[Stored items]

/-- SubBase, SubSlots, CplBase and CplSlots: only an empty ring takes them, and its pointers return to 0 (R292). -/
def writeRingConfig (n : Nat) : Handler := fun _ s =>
  let busy := s.num (ringObj Obj.subHead n) ≠ s.num (ringObj Obj.subTail n) || !(s.jobs.waiting.get [] n).isEmpty ||
    s.jobs.jobs.any fun (_, j) => j.ring = n
  if busy then .error Err.refusedInState
  else .ok ([Obj.subTail, Obj.subHead, Obj.cplTail, Obj.cplHead].foldl (fun s k => s.setNum (ringObj k n) 0) s)

/-- JOB_RING_CONFIG_WRITE (R292). -/
def execJobRingConfigWrite (q : Req) (ring : Fin 8) (sub : BitVec 8) (val : List Byte) (s : State) : Res :=
  if sub = 1 || sub = 2 || sub = 5 || sub = 6 then
    .next (serveOwn q (ringObj Obj.subBase ring - 1 + sub.toNat) val (writeRingConfig ring) s)
  else .next s

/-! ## Reading descriptors (R291, R294, R295, R301) -/

/-- A new job. -/
def JobS.new (d : JobDesc) (l : Layout) (ring order : Nat) (h : List (Nat × Byte)) : JobS where
  desc := d
  layout := l
  ring := ring
  st := .queued
  order := order
  asn := 0
  mapped := false
  placed := []
  placedAt := 0
  streams := []
  granules := []
  saved := none
  saveLost := false
  preemptNext := false
  runNs := 0
  runFrom := none
  ckptNs := 0
  newest := none
  writing := none
  gapHold := false
  ckptAt := 0
  status := none
  reported := none
  released := false
  ckptStep := 0
  xfers := []
  nextXfer := 0
  xferBad := false
  gathered := []
  hostImg := h

/-- One descriptor is read and checked: it ends at once, or its job is Queued. -/
def State.takeDescriptor (n : Nat) (h : List (Nat × Byte)) (s : State) : State :=
  let head := s.num (ringObj Obj.subHead n)
  let b := s.hostOrMem h (s.num (ringObj Obj.subBase n) + 128 * head) 128
  let s := s.setNum (ringObj Obj.subHead n) ((head + 1) % s.num (ringObj Obj.subSlots n))
  let d := JobDesc.of b
  let refuse (status detail : Nat) (s : State) : State := s.queueCpl n d.id 0 status detail 0 ⟨0, Counts.zero⟩
  if badDescriptor b then refuse Status.badDescriptor 0 s
  else if (s.job d.id).isSome then refuse Status.duplicateId 0 s
  else
    let l := s.hostOrMem h d.layout d.bytes
    match s.layoutReason d l with
    | some r => refuse Status.layoutRefused r s
    | none =>
      let order := s.jobs.next
      -- a JOB_ID used again replaces the totals of its earlier job (R136, R295)
      let s := { s with
        jobs := { s.jobs with next := order + 1 }
        jobTotals := s.jobTotals.put d.id ⟨0, Counts.zero⟩ }
      let s := s.putJob d.id (JobS.new d (Layout.of l) n order h)
      if s.num Obj.jobSelect = d.id then s.raiseVal Obj.jobState 0 (.num 1) else s

/-- The descriptors of one ring, while jobs and records have room. -/
def State.readRing (n : Nat) (h : List (Nat × Byte)) : Nat → State → State
  | 0, s => s
  | f + 1, s =>
    let stop := s.num (ringObj Obj.subHead n) = s.num (ringObj Obj.subTail n) || 1024 ≤ s.num Obj.queuedJobs ||
      s.cplQueueFull n || (s.isHost (s.num (ringObj Obj.subBase n)) && !s.hostUp)
    if stop then s else State.readRing n h f (s.takeDescriptor n h)

/-! ## Resources of a job (R297, R303) -/

/-- Pages of a job leave their frames: written back if asked for and writable (R297), and no longer present. -/
def State.dropPages (j : JobS) (back : Bool) (s : State) : State :=
  (s.mm.frames.filter fun f => f.2.1 = j.asn).foldl (fun s (c, asn, large, n, page) =>
    let w := ((s.leafOf asn page).map fun e => pteWritable e).getD false
    let home := s.mm.backing.get 0 (leafKey asn page)
    let s := if back && w then s.copyOut (frameAddr c asn large n) home (pageSize large) else s
    let s := (s.invalidate asn page).putLeaves asn page large (mkLeaf false w false false home)
    { s with mm := { s.mm with frames := s.mm.frames.filter fun f => !(f.2.1 = asn && f.2.2.2.2 = page) } }) s

/-- Take a job's drawers and streams out of the machine. -/
def State.unplace (id : Nat) (j : JobS) (s : State) : State :=
  let s := j.placed.foldl (fun s d =>
    if (s.dr d.tile d.ctx).jobId = id && (s.dr d.tile d.ctx).bound then s.releaseCtx d.tile d.ctx else s) s
  let s := (s.streamsOf id).foldl (fun s (k, _) => (s.unpin k).dropStream k) s
  s.dropSlots id

/-- Everything that stands under a job's ASN goes with it; a job that was never placed has none. -/
def State.freeAsn (j : JobS) (back : Bool) (s : State) : State :=
  if !j.mapped then s
  else
    let s := s.dropPages j back
    { s with mm := { s.mm with
      faults := s.mm.faults.filter (·.asn ≠ j.asn)
      pins := s.mm.pins.filter fun p => (s.stream p.1).isSome
      backing := s.mm.backing.filter fun (k, _) => k / 2 ^ 48 ≠ j.asn
      cached := s.mm.cached.filter fun e => e.1 % 2 ^ 56 / 2 ^ 48 ≠ j.asn } }

/-- The streams that a waiting job left Saved are Closed with its end (R239). -/
def State.closeSaved (j : JobS) (s : State) : State :=
  ((j.saved.map (·.streams)).getD []).foldl (fun s (k, _) => if (s.stream k).isNone then s.streamEvent k 0 else s) s

/-- Free everything that a job holds (R297); faults whose rung its end takes away are recorded without one (R285). -/
def State.freeJob (id : Nat) (j : JobS) (back : Bool) (s : State) : State :=
  (((s.unplace id j).closeSaved j).freeAsn j back).supersede fun q => match q.work with
    | .replica i _ _ | .shard i => i = id
    | _ => false

/-- A job whose contexts have all Halted and whose slots are complete (R296). -/
def State.jobDone (s : State) (id : Nat) (j : JobS) : Bool :=
  j.st = .running && j.placed.all (fun d => (s.th d.tile d.ctx).st = .halted) && (s.slotsOf id).isEmpty

/-- JOB_END (R292, R297, R311): a job that is done, or whose end is due, is released and its record formed; while its ring's
queue is full the job stays Ending. -/
def execJobEnd (t : Nat) (jobId : BitVec 32) (s : State) : Res :=
  let s := s.upto t
  let id := jobId.toNat
  let s := match s.job id with
    | some j => if s.jobDone id j then s.endJob id Status.done 0 else s
    | none => s
  match s.job id with
  | none => .next s
  | some j => match j.status with
    | none => .next s
    | some (status, detail) =>
      if j.st ≠ .ending || s.cplQueueFull j.ring then .next s
      else
        let s := s.freeJob id j (status = Status.done)
        let s := s.putJob id { j.dropXfers with
          status := none, placed := [], streams := [], granules := [], saved := none, mapped := false }
        .next (s.queueCpl j.ring id id status detail j.runNs (s.jobTotals.get ⟨0, Counts.zero⟩ id))

/-! ## Placement (R303–R306) -/

/-- A cabinet cannot hold drawers. -/
def State.cabDown (s : State) (c : Nat) : Bool := s.lost c || s.inCReset c

/-- Entries of the placement with the lost cabinets' fallbacks. -/
def State.placementOf (s : State) (j : JobS) : List LDrawer := j.layout.drawersWith s.lost

/-- The first cabinet of a placement that is itself lost. -/
def State.lostIn (s : State) (ds : List LDrawer) : Option Nat := (ds.find? fun d => s.lost (d.tile / 150)).map fun d => d.tile / 150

[Task requirements]: For the word "BitVec", find every line in the data that holds it and copy that line.

[Response]:
def execJobRingConfigWrite (q : Req) (ring : Fin 8) (sub : BitVec 8) (val : List Byte) (s : State) : Res :=
def execJobEnd (t : Nat) (jobId : BitVec 32) (s : State) : Res :=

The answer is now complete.